BEGIN DATA
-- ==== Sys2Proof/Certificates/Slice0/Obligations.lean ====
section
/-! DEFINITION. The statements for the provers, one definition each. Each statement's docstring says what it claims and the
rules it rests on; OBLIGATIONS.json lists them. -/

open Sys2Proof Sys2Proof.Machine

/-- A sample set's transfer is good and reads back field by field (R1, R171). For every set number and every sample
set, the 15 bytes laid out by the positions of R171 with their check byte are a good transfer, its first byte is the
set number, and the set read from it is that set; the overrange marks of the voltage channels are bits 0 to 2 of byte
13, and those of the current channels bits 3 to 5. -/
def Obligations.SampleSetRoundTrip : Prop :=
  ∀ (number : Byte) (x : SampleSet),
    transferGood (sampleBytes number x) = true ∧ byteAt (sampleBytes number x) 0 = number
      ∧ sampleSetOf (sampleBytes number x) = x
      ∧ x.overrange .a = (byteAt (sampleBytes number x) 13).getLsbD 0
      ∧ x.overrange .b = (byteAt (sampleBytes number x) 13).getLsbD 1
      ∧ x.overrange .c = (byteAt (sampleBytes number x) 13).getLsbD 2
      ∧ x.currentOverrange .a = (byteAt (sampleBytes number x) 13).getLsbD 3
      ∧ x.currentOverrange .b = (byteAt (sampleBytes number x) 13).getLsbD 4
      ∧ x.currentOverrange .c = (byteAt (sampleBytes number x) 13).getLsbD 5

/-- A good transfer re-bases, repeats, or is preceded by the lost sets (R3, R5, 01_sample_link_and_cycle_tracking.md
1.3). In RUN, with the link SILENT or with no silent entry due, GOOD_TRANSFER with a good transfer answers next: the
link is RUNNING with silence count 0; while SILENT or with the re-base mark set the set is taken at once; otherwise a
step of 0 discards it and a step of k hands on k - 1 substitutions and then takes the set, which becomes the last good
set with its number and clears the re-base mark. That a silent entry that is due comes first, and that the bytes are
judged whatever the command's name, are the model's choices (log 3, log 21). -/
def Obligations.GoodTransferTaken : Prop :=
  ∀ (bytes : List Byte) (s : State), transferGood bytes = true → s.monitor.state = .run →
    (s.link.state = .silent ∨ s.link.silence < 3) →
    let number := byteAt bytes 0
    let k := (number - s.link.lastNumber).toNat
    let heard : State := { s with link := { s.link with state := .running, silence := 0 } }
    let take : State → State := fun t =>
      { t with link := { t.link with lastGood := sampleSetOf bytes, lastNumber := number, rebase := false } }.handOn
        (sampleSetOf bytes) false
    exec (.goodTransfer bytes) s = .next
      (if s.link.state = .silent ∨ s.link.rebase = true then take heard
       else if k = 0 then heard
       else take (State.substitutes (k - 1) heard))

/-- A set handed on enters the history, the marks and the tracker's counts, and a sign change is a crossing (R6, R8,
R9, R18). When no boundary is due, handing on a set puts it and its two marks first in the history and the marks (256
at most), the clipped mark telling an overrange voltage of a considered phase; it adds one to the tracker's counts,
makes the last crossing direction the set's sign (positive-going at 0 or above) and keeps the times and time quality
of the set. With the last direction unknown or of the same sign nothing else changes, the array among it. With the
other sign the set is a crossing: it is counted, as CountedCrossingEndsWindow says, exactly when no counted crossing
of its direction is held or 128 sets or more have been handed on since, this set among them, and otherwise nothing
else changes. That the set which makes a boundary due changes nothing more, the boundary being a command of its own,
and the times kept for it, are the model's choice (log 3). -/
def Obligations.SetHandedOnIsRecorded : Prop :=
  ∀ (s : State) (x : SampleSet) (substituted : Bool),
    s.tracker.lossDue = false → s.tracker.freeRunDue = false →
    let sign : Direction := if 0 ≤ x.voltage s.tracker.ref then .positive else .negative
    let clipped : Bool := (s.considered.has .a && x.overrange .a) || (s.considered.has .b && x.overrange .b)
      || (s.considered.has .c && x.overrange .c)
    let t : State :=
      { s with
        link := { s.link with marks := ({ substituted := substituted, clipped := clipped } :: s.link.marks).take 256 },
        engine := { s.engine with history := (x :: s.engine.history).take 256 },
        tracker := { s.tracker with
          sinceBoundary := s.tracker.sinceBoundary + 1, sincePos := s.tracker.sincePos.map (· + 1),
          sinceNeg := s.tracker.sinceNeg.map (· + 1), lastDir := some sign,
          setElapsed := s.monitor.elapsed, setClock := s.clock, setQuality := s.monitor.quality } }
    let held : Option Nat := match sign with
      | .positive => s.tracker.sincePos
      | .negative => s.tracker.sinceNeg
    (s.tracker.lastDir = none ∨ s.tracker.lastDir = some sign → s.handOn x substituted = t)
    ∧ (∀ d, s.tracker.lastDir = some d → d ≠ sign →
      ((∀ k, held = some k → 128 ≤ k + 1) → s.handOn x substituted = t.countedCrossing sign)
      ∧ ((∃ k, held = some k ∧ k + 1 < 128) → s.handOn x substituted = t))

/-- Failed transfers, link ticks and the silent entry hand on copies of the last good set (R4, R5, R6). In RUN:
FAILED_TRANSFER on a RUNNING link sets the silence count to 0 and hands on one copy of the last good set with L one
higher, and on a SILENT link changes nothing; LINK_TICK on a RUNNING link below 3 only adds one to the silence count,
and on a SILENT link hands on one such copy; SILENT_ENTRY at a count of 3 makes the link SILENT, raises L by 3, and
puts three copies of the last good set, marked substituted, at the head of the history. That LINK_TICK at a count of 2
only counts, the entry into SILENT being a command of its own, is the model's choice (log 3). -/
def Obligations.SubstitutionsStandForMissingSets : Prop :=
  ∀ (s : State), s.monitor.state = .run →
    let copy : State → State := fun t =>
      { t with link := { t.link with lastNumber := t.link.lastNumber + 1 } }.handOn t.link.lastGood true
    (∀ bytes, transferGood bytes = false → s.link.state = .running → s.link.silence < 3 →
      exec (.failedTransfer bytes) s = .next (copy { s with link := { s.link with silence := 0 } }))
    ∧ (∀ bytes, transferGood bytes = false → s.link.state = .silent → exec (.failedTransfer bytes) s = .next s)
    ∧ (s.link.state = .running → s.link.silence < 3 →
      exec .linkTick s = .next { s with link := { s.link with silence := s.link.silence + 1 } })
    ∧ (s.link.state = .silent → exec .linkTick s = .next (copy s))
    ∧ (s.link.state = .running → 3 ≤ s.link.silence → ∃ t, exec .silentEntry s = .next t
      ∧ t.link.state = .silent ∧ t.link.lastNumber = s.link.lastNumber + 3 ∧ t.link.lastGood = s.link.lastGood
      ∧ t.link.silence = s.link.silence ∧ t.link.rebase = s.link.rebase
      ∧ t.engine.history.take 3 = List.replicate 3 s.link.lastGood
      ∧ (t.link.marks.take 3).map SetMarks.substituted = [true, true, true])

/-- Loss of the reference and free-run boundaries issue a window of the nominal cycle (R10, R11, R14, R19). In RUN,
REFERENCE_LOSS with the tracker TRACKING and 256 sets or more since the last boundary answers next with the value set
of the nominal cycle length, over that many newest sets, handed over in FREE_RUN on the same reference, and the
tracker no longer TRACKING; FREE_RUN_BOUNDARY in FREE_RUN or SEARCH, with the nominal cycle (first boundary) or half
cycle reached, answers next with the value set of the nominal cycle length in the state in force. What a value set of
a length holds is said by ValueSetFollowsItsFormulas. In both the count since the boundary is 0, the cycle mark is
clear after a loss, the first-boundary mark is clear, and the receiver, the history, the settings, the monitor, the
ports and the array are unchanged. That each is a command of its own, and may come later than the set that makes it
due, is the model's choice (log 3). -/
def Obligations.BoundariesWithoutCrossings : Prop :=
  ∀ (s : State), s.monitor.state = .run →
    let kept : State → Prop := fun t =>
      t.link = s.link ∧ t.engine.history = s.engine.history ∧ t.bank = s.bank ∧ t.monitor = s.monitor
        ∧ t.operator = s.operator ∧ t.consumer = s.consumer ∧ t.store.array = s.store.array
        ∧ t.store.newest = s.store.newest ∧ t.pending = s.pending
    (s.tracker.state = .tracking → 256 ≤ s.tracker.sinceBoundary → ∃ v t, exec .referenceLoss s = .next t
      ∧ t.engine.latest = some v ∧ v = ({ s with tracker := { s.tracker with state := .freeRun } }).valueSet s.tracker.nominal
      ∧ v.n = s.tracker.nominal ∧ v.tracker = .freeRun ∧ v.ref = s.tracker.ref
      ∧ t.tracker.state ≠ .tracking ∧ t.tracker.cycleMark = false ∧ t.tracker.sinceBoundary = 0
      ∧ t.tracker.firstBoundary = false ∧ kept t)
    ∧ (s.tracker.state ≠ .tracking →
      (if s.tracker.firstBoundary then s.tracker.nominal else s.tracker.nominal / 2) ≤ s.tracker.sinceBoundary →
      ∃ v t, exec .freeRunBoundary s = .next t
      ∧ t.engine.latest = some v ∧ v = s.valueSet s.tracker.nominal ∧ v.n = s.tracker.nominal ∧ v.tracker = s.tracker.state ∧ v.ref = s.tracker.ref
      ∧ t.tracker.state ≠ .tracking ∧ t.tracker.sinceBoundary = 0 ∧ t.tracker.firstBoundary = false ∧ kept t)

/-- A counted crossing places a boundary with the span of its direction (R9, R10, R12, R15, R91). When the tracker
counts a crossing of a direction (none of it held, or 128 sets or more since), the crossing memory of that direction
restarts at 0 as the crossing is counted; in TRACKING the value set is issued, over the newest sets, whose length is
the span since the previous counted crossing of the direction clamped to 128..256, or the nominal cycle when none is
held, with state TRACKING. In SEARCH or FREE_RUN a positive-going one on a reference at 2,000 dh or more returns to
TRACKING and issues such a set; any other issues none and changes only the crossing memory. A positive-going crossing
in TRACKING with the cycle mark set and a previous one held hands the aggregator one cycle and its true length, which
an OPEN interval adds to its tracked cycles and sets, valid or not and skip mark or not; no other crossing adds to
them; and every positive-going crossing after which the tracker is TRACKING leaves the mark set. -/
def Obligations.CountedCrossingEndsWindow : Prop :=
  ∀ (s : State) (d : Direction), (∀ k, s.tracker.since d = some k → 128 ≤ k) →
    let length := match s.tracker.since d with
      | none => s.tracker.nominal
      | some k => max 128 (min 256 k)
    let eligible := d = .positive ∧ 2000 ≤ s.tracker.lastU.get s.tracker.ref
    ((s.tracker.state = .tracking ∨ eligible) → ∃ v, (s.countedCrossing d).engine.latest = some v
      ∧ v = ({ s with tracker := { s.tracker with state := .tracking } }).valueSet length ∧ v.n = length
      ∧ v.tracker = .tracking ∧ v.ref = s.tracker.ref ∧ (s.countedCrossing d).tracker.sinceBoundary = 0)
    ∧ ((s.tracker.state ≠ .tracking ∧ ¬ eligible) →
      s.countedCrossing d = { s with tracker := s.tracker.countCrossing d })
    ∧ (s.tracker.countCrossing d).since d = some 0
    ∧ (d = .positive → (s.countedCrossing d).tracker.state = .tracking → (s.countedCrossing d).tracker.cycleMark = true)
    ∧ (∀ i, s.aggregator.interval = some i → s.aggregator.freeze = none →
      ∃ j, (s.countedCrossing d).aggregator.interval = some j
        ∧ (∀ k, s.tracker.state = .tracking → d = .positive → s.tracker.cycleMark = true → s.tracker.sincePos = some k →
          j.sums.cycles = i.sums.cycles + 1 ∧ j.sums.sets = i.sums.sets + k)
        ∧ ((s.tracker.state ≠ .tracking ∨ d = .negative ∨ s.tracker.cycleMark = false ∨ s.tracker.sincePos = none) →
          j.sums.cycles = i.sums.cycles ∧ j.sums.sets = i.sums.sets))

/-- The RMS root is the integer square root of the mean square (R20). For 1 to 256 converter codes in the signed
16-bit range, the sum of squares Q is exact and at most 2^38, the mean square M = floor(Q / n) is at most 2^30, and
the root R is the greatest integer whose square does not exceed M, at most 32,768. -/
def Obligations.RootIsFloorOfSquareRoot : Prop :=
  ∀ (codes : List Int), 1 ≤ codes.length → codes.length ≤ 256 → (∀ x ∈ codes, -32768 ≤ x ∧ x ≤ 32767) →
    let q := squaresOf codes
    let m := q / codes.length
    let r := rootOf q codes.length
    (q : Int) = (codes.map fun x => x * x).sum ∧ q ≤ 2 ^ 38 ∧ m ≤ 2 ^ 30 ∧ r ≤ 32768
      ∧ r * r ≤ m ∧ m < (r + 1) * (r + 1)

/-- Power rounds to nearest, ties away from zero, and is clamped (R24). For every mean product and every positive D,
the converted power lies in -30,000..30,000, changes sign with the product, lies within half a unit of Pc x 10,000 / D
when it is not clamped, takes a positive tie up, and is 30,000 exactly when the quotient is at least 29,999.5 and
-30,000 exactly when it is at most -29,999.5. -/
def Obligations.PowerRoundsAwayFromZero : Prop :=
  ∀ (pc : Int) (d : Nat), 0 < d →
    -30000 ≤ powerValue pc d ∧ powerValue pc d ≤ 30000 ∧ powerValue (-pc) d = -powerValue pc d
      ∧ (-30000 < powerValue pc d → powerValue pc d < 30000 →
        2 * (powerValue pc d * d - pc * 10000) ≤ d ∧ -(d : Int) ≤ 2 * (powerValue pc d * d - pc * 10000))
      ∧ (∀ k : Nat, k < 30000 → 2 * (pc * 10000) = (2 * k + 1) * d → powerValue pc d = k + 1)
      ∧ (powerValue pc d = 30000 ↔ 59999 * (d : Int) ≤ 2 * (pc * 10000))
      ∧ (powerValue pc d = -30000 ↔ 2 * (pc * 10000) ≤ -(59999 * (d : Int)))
END DATA
BEGIN DATA
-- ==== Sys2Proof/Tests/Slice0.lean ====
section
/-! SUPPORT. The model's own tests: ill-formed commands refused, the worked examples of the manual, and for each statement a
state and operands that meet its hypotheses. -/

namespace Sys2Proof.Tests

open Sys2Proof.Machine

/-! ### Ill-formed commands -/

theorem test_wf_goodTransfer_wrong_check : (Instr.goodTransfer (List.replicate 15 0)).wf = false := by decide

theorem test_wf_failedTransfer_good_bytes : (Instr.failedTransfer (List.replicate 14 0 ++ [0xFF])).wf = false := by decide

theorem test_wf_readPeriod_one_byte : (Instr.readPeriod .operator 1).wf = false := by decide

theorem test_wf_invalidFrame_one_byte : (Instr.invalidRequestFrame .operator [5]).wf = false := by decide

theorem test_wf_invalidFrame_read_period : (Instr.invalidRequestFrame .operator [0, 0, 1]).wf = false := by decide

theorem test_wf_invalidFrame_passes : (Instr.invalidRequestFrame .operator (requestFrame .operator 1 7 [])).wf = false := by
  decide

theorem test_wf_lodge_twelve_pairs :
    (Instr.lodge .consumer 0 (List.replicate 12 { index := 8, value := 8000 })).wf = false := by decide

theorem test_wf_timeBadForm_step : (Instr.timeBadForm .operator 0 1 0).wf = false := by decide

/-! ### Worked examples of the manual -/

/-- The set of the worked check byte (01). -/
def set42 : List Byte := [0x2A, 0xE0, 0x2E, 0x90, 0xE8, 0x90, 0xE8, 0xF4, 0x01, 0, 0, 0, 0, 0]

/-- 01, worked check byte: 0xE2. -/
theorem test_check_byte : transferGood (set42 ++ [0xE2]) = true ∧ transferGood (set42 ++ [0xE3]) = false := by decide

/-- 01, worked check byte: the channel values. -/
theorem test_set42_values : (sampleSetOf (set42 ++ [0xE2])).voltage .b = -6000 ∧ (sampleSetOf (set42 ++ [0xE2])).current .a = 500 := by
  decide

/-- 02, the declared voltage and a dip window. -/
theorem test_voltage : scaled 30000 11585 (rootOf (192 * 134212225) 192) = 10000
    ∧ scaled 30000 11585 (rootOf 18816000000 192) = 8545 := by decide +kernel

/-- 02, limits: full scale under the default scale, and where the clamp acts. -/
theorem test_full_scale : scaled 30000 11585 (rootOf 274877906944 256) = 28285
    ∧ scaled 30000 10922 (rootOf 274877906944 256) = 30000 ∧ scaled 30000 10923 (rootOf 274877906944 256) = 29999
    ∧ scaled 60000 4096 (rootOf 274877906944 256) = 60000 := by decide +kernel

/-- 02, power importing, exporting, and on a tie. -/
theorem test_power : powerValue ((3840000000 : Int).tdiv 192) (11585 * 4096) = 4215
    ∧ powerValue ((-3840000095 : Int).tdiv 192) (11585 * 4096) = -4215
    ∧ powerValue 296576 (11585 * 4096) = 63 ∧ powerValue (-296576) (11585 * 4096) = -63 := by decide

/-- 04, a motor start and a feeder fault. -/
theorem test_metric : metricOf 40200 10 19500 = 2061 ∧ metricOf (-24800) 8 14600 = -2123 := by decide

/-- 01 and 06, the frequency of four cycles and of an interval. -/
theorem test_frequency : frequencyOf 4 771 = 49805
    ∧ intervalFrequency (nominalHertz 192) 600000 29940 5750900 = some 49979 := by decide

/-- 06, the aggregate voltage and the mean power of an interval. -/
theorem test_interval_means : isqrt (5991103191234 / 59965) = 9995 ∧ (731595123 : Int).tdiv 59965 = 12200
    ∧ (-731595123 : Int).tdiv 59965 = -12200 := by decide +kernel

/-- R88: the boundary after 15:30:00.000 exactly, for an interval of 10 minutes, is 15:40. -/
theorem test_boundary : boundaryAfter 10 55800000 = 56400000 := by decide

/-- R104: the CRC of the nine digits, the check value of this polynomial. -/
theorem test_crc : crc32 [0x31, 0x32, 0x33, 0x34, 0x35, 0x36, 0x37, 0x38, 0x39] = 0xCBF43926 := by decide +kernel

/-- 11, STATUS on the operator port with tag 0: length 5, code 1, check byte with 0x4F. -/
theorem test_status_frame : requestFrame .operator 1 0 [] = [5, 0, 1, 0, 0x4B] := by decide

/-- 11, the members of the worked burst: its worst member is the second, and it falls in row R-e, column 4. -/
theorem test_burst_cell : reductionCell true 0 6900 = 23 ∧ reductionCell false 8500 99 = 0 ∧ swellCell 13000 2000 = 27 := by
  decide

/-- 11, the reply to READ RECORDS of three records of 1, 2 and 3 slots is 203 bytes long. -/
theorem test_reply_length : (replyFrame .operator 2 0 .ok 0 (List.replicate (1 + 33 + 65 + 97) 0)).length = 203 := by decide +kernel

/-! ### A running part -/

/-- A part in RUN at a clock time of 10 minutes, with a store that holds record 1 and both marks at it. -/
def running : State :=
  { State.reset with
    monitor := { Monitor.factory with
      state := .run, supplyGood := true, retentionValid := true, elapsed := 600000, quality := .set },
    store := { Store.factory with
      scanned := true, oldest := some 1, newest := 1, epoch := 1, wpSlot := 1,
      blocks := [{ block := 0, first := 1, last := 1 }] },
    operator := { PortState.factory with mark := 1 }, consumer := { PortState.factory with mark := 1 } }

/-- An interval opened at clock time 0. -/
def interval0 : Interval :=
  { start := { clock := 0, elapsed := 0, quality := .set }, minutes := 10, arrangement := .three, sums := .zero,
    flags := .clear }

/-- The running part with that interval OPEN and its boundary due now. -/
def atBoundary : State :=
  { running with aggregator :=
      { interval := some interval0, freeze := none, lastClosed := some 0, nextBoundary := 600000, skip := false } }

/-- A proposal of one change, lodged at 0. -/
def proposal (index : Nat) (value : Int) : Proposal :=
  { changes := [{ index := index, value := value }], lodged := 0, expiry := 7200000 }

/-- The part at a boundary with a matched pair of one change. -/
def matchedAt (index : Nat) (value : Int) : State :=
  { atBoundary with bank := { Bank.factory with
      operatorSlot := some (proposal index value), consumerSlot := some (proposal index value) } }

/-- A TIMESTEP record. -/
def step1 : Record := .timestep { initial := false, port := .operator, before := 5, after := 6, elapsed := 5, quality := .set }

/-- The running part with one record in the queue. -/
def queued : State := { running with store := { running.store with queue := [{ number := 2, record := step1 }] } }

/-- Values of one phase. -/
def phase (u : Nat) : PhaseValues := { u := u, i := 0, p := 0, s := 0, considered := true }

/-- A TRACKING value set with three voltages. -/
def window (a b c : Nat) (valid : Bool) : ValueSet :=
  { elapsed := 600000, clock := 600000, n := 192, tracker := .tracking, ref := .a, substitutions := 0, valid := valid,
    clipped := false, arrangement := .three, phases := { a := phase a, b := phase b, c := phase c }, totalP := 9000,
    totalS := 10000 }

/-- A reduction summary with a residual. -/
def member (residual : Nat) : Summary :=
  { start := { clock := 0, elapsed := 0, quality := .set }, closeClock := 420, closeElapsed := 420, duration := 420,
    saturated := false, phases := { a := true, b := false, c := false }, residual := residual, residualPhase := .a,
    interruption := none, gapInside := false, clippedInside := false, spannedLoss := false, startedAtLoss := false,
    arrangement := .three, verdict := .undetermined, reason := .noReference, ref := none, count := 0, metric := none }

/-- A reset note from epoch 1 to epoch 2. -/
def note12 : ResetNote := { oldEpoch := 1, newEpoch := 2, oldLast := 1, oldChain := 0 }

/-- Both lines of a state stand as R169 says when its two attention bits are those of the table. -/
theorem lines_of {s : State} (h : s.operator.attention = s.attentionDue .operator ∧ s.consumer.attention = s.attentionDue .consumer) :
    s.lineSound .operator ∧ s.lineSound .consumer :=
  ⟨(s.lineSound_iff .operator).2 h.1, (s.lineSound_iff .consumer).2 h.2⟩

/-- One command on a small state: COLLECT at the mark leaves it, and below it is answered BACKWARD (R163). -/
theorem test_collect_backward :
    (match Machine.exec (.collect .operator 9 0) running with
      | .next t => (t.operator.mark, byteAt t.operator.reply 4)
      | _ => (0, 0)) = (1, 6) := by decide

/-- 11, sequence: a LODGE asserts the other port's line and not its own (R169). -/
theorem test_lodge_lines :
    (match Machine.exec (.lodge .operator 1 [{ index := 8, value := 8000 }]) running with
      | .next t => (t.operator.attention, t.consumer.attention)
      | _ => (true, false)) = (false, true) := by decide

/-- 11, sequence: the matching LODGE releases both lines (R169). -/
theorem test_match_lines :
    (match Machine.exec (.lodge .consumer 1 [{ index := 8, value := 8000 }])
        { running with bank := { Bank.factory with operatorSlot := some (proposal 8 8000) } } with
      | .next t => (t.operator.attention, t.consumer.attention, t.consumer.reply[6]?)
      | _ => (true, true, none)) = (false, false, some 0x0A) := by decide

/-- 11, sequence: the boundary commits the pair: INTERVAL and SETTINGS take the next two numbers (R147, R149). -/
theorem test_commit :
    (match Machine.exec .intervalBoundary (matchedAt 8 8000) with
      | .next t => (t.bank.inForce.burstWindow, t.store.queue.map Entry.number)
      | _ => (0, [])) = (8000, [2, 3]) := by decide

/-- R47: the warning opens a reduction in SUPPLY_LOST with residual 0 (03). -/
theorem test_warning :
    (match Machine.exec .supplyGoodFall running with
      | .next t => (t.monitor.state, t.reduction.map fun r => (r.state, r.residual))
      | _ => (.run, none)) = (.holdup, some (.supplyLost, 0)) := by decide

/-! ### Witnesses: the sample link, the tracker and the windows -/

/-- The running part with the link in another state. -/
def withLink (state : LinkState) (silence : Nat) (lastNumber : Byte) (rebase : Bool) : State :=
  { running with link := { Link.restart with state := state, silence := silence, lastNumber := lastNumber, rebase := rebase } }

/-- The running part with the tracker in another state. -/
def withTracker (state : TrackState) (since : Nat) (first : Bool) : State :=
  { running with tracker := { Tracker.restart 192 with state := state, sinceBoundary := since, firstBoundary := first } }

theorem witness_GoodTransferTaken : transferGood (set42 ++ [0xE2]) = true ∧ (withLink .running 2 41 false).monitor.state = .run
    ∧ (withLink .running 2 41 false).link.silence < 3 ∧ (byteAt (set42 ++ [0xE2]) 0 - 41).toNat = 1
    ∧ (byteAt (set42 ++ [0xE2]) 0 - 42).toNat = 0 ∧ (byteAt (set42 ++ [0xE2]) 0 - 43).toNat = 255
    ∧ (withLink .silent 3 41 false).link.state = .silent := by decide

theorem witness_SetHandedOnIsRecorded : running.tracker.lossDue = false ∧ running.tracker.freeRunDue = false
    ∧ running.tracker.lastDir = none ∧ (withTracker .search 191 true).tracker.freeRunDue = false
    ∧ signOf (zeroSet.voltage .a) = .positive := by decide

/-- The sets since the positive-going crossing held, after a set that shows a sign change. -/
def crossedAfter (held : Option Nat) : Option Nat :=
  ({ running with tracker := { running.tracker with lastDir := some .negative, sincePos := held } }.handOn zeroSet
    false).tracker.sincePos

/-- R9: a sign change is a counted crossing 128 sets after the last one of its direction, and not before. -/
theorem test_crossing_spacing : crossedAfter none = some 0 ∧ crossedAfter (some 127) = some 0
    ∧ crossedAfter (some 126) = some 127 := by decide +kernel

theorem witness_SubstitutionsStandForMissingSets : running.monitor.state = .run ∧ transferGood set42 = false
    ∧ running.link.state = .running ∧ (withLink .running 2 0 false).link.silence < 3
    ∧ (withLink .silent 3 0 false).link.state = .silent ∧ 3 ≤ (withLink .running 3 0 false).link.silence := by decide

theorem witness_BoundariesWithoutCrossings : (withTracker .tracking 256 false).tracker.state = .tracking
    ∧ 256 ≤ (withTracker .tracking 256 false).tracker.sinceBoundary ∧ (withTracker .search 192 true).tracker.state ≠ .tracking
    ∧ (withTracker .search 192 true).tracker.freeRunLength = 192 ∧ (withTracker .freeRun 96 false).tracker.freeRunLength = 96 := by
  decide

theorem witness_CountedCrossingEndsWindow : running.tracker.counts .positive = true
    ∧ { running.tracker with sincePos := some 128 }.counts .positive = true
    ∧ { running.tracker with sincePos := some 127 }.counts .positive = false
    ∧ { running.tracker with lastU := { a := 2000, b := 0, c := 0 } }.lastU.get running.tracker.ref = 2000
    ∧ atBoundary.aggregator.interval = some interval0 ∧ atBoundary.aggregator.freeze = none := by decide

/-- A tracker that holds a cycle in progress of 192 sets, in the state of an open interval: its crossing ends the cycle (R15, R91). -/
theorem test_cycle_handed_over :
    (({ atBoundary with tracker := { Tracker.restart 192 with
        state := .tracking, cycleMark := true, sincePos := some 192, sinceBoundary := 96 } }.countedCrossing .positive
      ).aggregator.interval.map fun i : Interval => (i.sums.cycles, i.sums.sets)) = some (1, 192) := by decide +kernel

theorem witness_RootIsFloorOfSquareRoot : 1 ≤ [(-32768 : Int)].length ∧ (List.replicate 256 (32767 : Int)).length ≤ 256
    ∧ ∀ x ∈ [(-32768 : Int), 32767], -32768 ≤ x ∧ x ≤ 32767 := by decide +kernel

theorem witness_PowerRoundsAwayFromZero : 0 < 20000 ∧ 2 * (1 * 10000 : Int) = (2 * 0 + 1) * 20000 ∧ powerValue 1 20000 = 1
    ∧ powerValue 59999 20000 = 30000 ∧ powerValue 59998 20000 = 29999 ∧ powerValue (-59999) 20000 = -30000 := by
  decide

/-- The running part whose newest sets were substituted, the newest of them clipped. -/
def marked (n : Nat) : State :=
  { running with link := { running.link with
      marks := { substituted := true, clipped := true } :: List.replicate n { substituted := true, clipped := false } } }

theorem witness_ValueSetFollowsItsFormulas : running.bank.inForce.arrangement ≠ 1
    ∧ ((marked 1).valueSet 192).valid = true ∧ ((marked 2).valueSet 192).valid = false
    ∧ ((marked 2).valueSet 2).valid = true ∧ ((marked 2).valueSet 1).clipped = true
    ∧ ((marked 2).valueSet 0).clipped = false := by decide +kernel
END DATA
▶ _EXERCISE DESCRIPTION_: Scan the entries above for the line containing "x) 13).getLsbD 1", and copy it and all lines after it exactly, down to and including the line containing "x) 13).getLsbD 5".

▶ _FINAL ANSWER_:
      ∧ x.overrange .b = (byteAt (sampleBytes number x) 13).getLsbD 1
      ∧ x.overrange .c = (byteAt (sampleBytes number x) 13).getLsbD 2
      ∧ x.currentOverrange .a = (byteAt (sampleBytes number x) 13).getLsbD 3
      ∧ x.currentOverrange .b = (byteAt (sampleBytes number x) 13).getLsbD 4
      ∧ x.currentOverrange .c = (byteAt (sampleBytes number x) 13).getLsbD 5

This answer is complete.